Every line of the material below is to be printed again exactly.

[Opening LISTED RECORDS section]

-- ==== Sys2Proof/Word.lean ====
section
/-! DEFINITION. The word types of the Quitus PV-Q2408 and the sparse table type every part of the state is built from. -/

namespace Sys2Proof

abbrev Byte := BitVec 8
abbrev Half := BitVec 16
/-- One register of configuration space (R13). -/
abbrev Word := BitVec 32
/-- A 64-bit quantity: a Trestle address, a credit edge, a nonce. -/
abbrev Dword := BitVec 64
/-- A master identity: class in bits [15:12], number in bits [11:0] (R143). -/
abbrev Master := BitVec 16

/-- A sparse table: (key, entry) pairs with keys strictly rising; an unlisted key holds the default its reader names. -/
abbrev Tab (α : Type) := List (Nat × α)

end Sys2Proof
end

[Closing LISTED RECORDS section]

PROBLEM SOLUTION |
-- ==== Sys2Proof/Word.lean ====
section
/-! DEFINITION. The word types of the Quitus PV-Q2408 and the sparse table type every part of the state is built from. -/

namespace Sys2Proof

abbrev Byte := BitVec 8
abbrev Half := BitVec 16
/-- One register of configuration space (R13). -/
abbrev Word := BitVec 32
/-- A 64-bit quantity: a Trestle address, a credit edge, a nonce. -/
abbrev Dword := BitVec 64
/-- A master identity: class in bits [15:12], number in bits [11:0] (R143). -/
abbrev Master := BitVec 16

/-- A sparse table: (key, entry) pairs with keys strictly rising; an unlisted key holds the default its reader names. -/
abbrev Tab (α : Type) := List (Nat × α)

end Sys2Proof
end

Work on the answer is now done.